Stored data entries
---

-- ==== Sys2Proof/Config.lean ====
section
/-! DEFINITION. The block's parameters (00_scope.md R8) and the values the spec leaves free (93_implementation_defined.md
U1, U2, U5, U6, U20). -/

namespace Sys2Proof

/-- Which edges count as rising edges (00_scope.md R8, 41_pulse_extract.md R135). -/
inductive RisingDef where
  /-- the high edge of every low-to-high pair -/
  | transition
  /-- every edge whose level is high -/
  | levelHigh
  deriving DecidableEq, Repr

/-- Which gaps `marker_like` counts (00_scope.md R8, 45_signal_classify.md R220). -/
inductive MarkerGaps where
  /-- gaps of consecutive rising edges -/
  | rising
  /-- gaps of consecutive pulse starts -/
  | pulseStart
  deriving DecidableEq, Repr

/-- The parameters fixed when the block is built (00_scope.md R8, 70_reset_and_hazards.md R284). A state carries them, so a
statement over all states holds for every value of them (log 1). -/
structure Config where
  /-- `C`, the capture-buffer capacity in edges -/
  cap : Nat
  /-- `W`, the timestamp width in bits -/
  width : Nat
  /-- `RISING_DEF` -/
  risingDef : RisingDef
  /-- `MARKER_GAPS` -/
  markerGaps : MarkerGaps
  deriving DecidableEq, Repr

/-- The defaults of 00_scope.md R8. -/
def Config.standard : Config :=
  { cap := 2048, width := 32, risingDef := .transition, markerGaps := .rising }

/-- FREE VALUE (log 3). `closeDraw()` of cycle `n` (40_capture.md R100), when the state lists no draw for that cycle. -/
opaque Config.closeDraw : Nat → Bool

/-- FREE VALUE (log 3). `commitDraw()` of cycle `n` (40_capture.md R100), when the state lists no draw for that cycle. -/
opaque Config.commitDraw : Nat → Bool

/-- FREE VALUE (log 4). The bits capture-RAM slot `i` holds before anything has written it (10_state.md R21, U1). -/
opaque Config.capRamBits : Nat → BitVec 33

/-- FREE VALUE (log 4). The bits snapshot-RAM slot `j` holds before anything has written it (10_state.md R31, U2). -/
opaque Config.snapRamBits : Nat → BitVec 33

end Sys2Proof
end

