-- ==== Sys2Proof/Tests/Slice0.lean ====
section
/-! SUPPORT. Tests: ill-formed terms that WellFormed refuses, words written out from 30_encoding.md, one-step tests from the
vectors of 95_test_vectors.md, and for every statement with hypotheses a state that meets them. -/

namespace Sys2Proof.Tests

open Sys2Proof Sys2Proof.Machine

set_option Elab.async false

/-! ## Builders -/

/-- The next state of an outcome, if there is one. -/
def nextOf (o : Host.Outcome State Fault Refusal) : Option State :=
  match o with
  | .next t => some t
  | .fault _ => none
  | .refused _ => none

/-- Parameters with a capacity and a width. -/
def params (cap width : Nat) : Config := { Config.standard with cap := cap, width := width }

/-- An edge of a listing. -/
def ed (ts : Nat) (lvl : Nat) : Edge := { ts := BitVec.ofNat 32 ts, lvl := lvl == 1 }

/-- A state whose ring has taken the edges one after another. -/
def ring (c : Config) (es : List Edge) : State := pushAll { State.reset with cfg := c } es

/-- A state in phase ANALYZE with the edges as its snapshot. -/
def window (c : Config) (es : List Edge) : State :=
  { State.reset with cfg := c, phase := .analyze, snapMem := Memory.overlay [] es, snapLen := BitVec.ofNat 17 es.length }

/-- Vector V-EX1 of 95_test_vectors.md. -/
def ex1 : List Edge := [ed 0 1, ed 100000 0, ed 200000 1, ed 500000 0]

/-- Vector V-EX9 of 95_test_vectors.md: no transition at all. -/
def ex9 : List Edge := [ed 0 1, ed 100000 1, ed 200000 1, ed 300000 1]

/-- Vector X1's frame (95_test_vectors.md). -/
def fbX1 : FrameVec := 0x90282060900000

/-- The pulse list `PL_X1` of 95_test_vectors.md 2.6, with a first gap. -/
def plX1 (gap : Nat) : List Pulse :=
  { start := 0, dur := 100000 } :: (List.range 59).map fun k =>
    { start := BitVec.ofNat 32 (gap + k * 1000000), dur := if fbX1.getLsbD k then 200000 else 100000 }

/-- X1's record (95_test_vectors.md). -/
def recX1 : Record := { minute := 4, hour := 3, day := 2, weekday := 2, month := 1, year := 24 }

/-- A cycle that offers an edge. -/
def edgeCycle (e : Edge) : Bundle := { Bundle.idle with edgeValid := true, edgeTs := e.ts, edgeLvl := e.lvl, capEn := true }

/-! ## WellFormed -/

theorem test_config_standard_legal : Config.standard.Legal := by decide
theorem test_config_cap_zero_refused : ¬ (params 0 32).Legal := by decide
theorem test_config_cap_too_large_refused : ¬ (params 65537 32).Legal := by decide
theorem test_config_width_too_small_refused : ¬ (params 2048 21).Legal := by decide
theorem test_config_width_too_large_refused : ¬ (params 2048 33).Legal := by decide
theorem test_bundle_timestamp_refused :
    Bundle.wellFormed 22 { Bundle.idle with edgeTs := 0x400000 } = false
    ∧ Bundle.wellFormed 22 { Bundle.idle with edgeTs := 0x3FFFFF } = true := by decide
theorem test_edge_timestamp_refused :
    (Instr.edge 0x400000 true true).wellFormed 22 = false ∧ (Instr.edge 0x3FFFFF true true).wellFormed 22 = true := by decide
theorem test_nop_well_formed : Instr.nop.wellFormed 22 = true := by decide

/-! ## Decode: words written out from 30_encoding.md R70 to R76

A CTL word lies in six bytes, lowest first: CTL in bits 3..0, cap_en in bit 4, edge_lvl in bit 5, reg_addr in bits 11..6, edge_ts in
bits 43..12 (log 7). -/

theorem test_decode_reset : decode .ctl [0b00001000, 0, 0, 0, 0, 0] = .ok [.reset] := by decide +kernel
/-- `EDGE 0x000F4240, 1` with the capture enabled: 0xF4240 from bit 12 on. -/
theorem test_decode_edge : decode .ctl [0b00110001, 0x00, 0x24, 0xF4, 0x00, 0x00] = .ok [.edge 0xF4240 true true] := by
  decide +kernel
theorem test_decode_start : decode .ctl [0b00000010, 0, 0, 0, 0, 0] = .ok [.start] := by decide +kernel
/-- `READ 0x13`: 0b010011 in bits 11..6. -/
theorem test_decode_read : decode .ctl [0b11000100, 0b00000100, 0, 0, 0, 0] = .ok [.read 0x13 false] := by decide +kernel
theorem test_decode_nop : decode .ctl [0b00000000, 0, 0, 0, 0, 0] = .ok [.nop] := by decide +kernel
theorem test_decode_phases :
    decode .phase [0b01] = .ok [.snapClose] ∧ decode .phase [0b10] = .ok [.analyze]
    ∧ decode .phase [0b00] = .error .idlePhase ∧ decode .phase [0b11] = .error .reservedPhase := by decide +kernel
theorem test_decode_stages :
    decode .stage [0b00110] = .ok [.extract] ∧ decode .stage [0b01010] = .ok [.classify] ∧ decode .stage [0b01110] = .ok [.sync]
    ∧ decode .stage [0b10010] = .ok [.decode] ∧ decode .stage [0b10110] = .ok [.stats] ∧ decode .stage [0b11010] = .ok [.verdict]
    ∧ decode .stage [0b11110] = .ok [.commit] := by decide +kernel
/-- Program P4 cycle 3 and vector V-SN4 cycle 7: operations that share a cycle, and RESET over all of them. -/
theorem test_decode_shared_cycle :
    decode .ctl [0b00110011, 0x00, 0xD4, 0x30, 0x00, 0x00] = .ok [.edge 200000 true true, .start]
    ∧ decode .ctl [0b00010110, 0, 0, 0, 0, 0] = .ok [.read 0 true, .start]
    ∧ decode .ctl [0b00001111, 0, 0, 0, 0, 0] = .ok [.reset] := by decide +kernel
theorem test_decode_rejects :
    decode .ctl [0] = .error .wrongLength ∧ decode .ctl [0, 0, 0, 0, 0, 0x10] = .error .padding
    ∧ decode .phase [4] = .error .padding ∧ decode .stage [0b00101] = .error .notInAnalyze
    ∧ decode .stage [0b00010] = .error .noSuchStage ∧ decode .stage [32] = .error .padding := by decide +kernel
/-- The edge words of 95_test_vectors.md 2.2. -/
theorem test_edge_words :
    (ed 1000 0).word = 0x7D0 ∧ (ed 0xFFFFFFFF 1).word = 0x1FFFFFFFF ∧ (ed 0x3FFFF0 1).word = 0x7FFFE1
    ∧ (ed 0xF4240 0).word = 0x1E8480 := by decide +kernel

/-! ## The table's words run as the first operation after reset -/

theorem test_fetch_edge :
    (nextOf (step (State.reset.withFetchWord 8 0b0001))).map (fun t => (t.count, t.phase)) = some (0, .idle) := by decide +kernel
theorem test_fetch_start :
    (nextOf (step (State.reset.withFetchWord 8 0b0010))).map (fun t => (t.snapLen, t.phase)) = some (0, .snap) := by
  decide +kernel
theorem test_fetch_snap_close :
    (nextOf (step (State.reset.withFetchWord 2 0b01))).map (fun t => t.phase) = some .analyze := by decide +kernel
theorem test_fetch_analyze :
    (nextOf (step (State.reset.withFetchWord 2 0b10))).map (fun t => (t.phase, t.res.result)) =
      some (.idle, .insufficientEdges) := by decide +kernel

/-! ## Arithmetic: V-WD -/

theorem test_wrapdiff :
    wrapdiff 32 0x00001000 0xFFFFF000 = 8192 ∧ wrapdiff 32 0x7FFFFFFF 0 = 2147483647 ∧ wrapdiff 32 0x80000000 0 = -2147483648
    ∧ wrapdiff 32 0 0x80000000 = -2147483648 ∧ wrapdiff 32 5 5 = 0 ∧ wrapdiff 32 0 1 = -1 ∧ wrapdiff 22 0x10 0x3FFFF0 = 32
    ∧ wrapdiff 22 0x1FFFFF 0 = 2097151 ∧ wrapdiff 22 0x200000 0 = -2097152 := by decide +kernel

/-! ## One step per operation -/

/-- V-CAP2: 19999 after the last edge is debounced, 20000 is recorded. -/
theorem test_edge_debounce :
    (nextOf (exec (.edge 19999 false true) (ring (params 2048 32) [ed 0 1]))).map (fun t => t.count) = some 1
    ∧ (nextOf (exec (.edge 20000 false true) (ring (params 2048 32) [ed 0 1]))).map
        (fun t => (t.count, t.wptr, t.lastTs, t.capMem)) = some (2, 2, 20000, [(0, ed 0 1), (1, ed 20000 0)]) := by
  decide +kernel

/-- V-CAP10: the fifth edge into a ring of three. -/
theorem test_edge_ring_wraps :
    (nextOf (exec (.edge 400000 false true) (ring (params 3 32) [ed 0 0, ed 100000 1, ed 200000 0, ed 300000 1]))).map
        (fun t => (t.capMem, t.wptr, t.count)) =
      some ([(0, ed 300000 1), (1, ed 400000 0), (2, ed 200000 0)], 2, 3) := by decide +kernel

/-- V-CAP10: the snapshot of that ring. -/
theorem test_start_copies_in_order :
    (nextOf (exec .start (ring (params 3 32) [ed 0 0, ed 100000 1, ed 200000 0, ed 300000 1, ed 400000 0]))).map
        (fun t => (snapshot t, t.phase, t.count)) =
      some ([ed 200000 0, ed 300000 1, ed 400000 0], .snap, 3) := by decide +kernel

/-- Program P4 cycle 4: with the window open the edge is lost, the START ignored, and the window closes. -/
theorem test_cycle_in_window :
    (nextOf (step { ring (params 4 32) [ed 0 1] with
        phase := .snap, stim := [{ edgeCycle (ed 300000 0) with start := true }], draws := [⟨true, true⟩] })).map
        (fun t => (t.count, t.phase, t.out.busy)) = some (1, .analyze, true) := by decide +kernel

/-- X1's registers: FRAME0_A = 0x02020304 and FRAME0_B = 0x00001801. -/
theorem test_read_frame :
    (nextOf (exec (.read 0x0E true) { State.reset with res := { Results.zero with sample0 := recX1 } })).map
        (fun t => t.out.regRdata) = some 0x02020304
    ∧ (nextOf (exec (.read 0x0F true) { State.reset with res := { Results.zero with sample0 := recX1 } })).map
        (fun t => t.out.regRdata) = some 0x00001801 := by decide +kernel

/-- V-SN4 cycle 10: STATUS in the second window, read with the capture enabled. -/
theorem test_read_status :
    (nextOf (exec (.read 0x00 true)
        { State.reset with phase := .snap, res := { Results.zero with result := .ok, verdict := .uncertain } })).map
        (fun t => t.out.regRdata) = some 0x137 := by decide +kernel

theorem test_nop_drives_zero :
    (nextOf (exec .nop { State.reset with out := ⟨5, true⟩ })).map (fun t => t.out) = some ⟨0, true⟩ := by decide +kernel

/-- Program P4 cycle 23: RESET keeps CAPMEM and last_ts. -/
theorem test_reset_keeps_ram :
    (nextOf (exec .reset { ring (params 4 32) [ed 200000 1] with phase := .analyze })).map
        (fun t => (t.count, t.lastValid, t.phase, t.capMem.read 0, t.lastTs)) =
      some (0, false, .idle, some (ed 200000 1), 200000) := by decide +kernel

theorem test_snap_close :
    (nextOf (exec .snapClose { State.reset with phase := .snap })).map (fun t => t.phase) = some .analyze := by decide +kernel

/-- V-EX3: one pulse of 150 ms, likely noise. -/
theorem test_analyze_noise :
    (nextOf (exec .analyze (window Config.standard [ed 0 1, ed 100000 0, ed 150000 0, ed 250000 1]))).map
        (fun t => (t.res.result, t.res.verdict, t.res.span, t.res.pulseCount, t.res.other, t.res.durSum)) =
      some (.ok, .likelyNoise, 250000, 1, 1, 150000) := by decide +kernel

/-- V-EX8 and V-EX9: the two skips. -/
theorem test_analyze_skips :
    (nextOf (exec .analyze (window Config.standard [ed 0 1, ed 100000 0, ed 200000 1]))).map (fun t => (t.res, t.phase)) =
      some ({ Results.zero with result := .insufficientEdges, snapLen := 3 }, .idle)
    ∧ (nextOf (exec .analyze (window Config.standard ex9))).map (fun t => (t.res, t.phase)) =
      some ({ Results.zero with result := .noClosedPulses, snapLen := 4 }, .idle) := by decide +kernel

/-- V-EX7: a pulse across the wrap. -/
theorem test_extract_wrap :
    (nextOf (exec .extract (window Config.standard [ed 0xFFF0BDC0 1, ed 0xFFFF3CB0 0, ed 0x0000C350 1, ed 0x000F4240 0]))).map
        (fun t => (t.work.pulses, t.work.rising)) =
      some ([{ start := 0xFFFF3CB0, dur := 100000 }], [0x0000C350]) := by decide +kernel

/-- V-EX4, and V-EX5's pulse of negative length, with every high edge counted as rising. -/
theorem test_extract_level_high :
    (nextOf (exec .extract (window { Config.standard with risingDef := .levelHigh }
        [ed 0 1, ed 100000 1, ed 200000 0, ed 300000 1]))).map (fun t => (t.work.pulses, t.work.rising)) =
      some ([{ start := 200000, dur := 100000 }], [0, 100000, 300000])
    ∧ extractPulses 32 [ed 0xFFF00000 1, ed 0 0, ed 0x70000000 0, ed 0xE0000000 1] = [] := by decide +kernel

---

▶ [TASK DESCRIPTION]: Beginning at the line with "(nextOf (exec .extract (window Config.standard" and ending at the line with "Config.standard with risingDef", reproduce each line of the data above exactly, and add no other lines.

▶ [SOLUTION TO THIS PROBLEM]:
    (nextOf (exec .extract (window Config.standard [ed 0xFFF0BDC0 1, ed 0xFFFF3CB0 0, ed 0x0000C350 1, ed 0x000F4240 0]))).map
        (fun t => (t.work.pulses, t.work.rising)) =
      some ([{ start := 0xFFFF3CB0, dur := 100000 }], [0x0000C350]) := by decide +kernel

/-- V-EX4, and V-EX5's pulse of negative length, with every high edge counted as rising. -/
theorem test_extract_level_high :
    (nextOf (exec .extract (window { Config.standard with risingDef := .levelHigh }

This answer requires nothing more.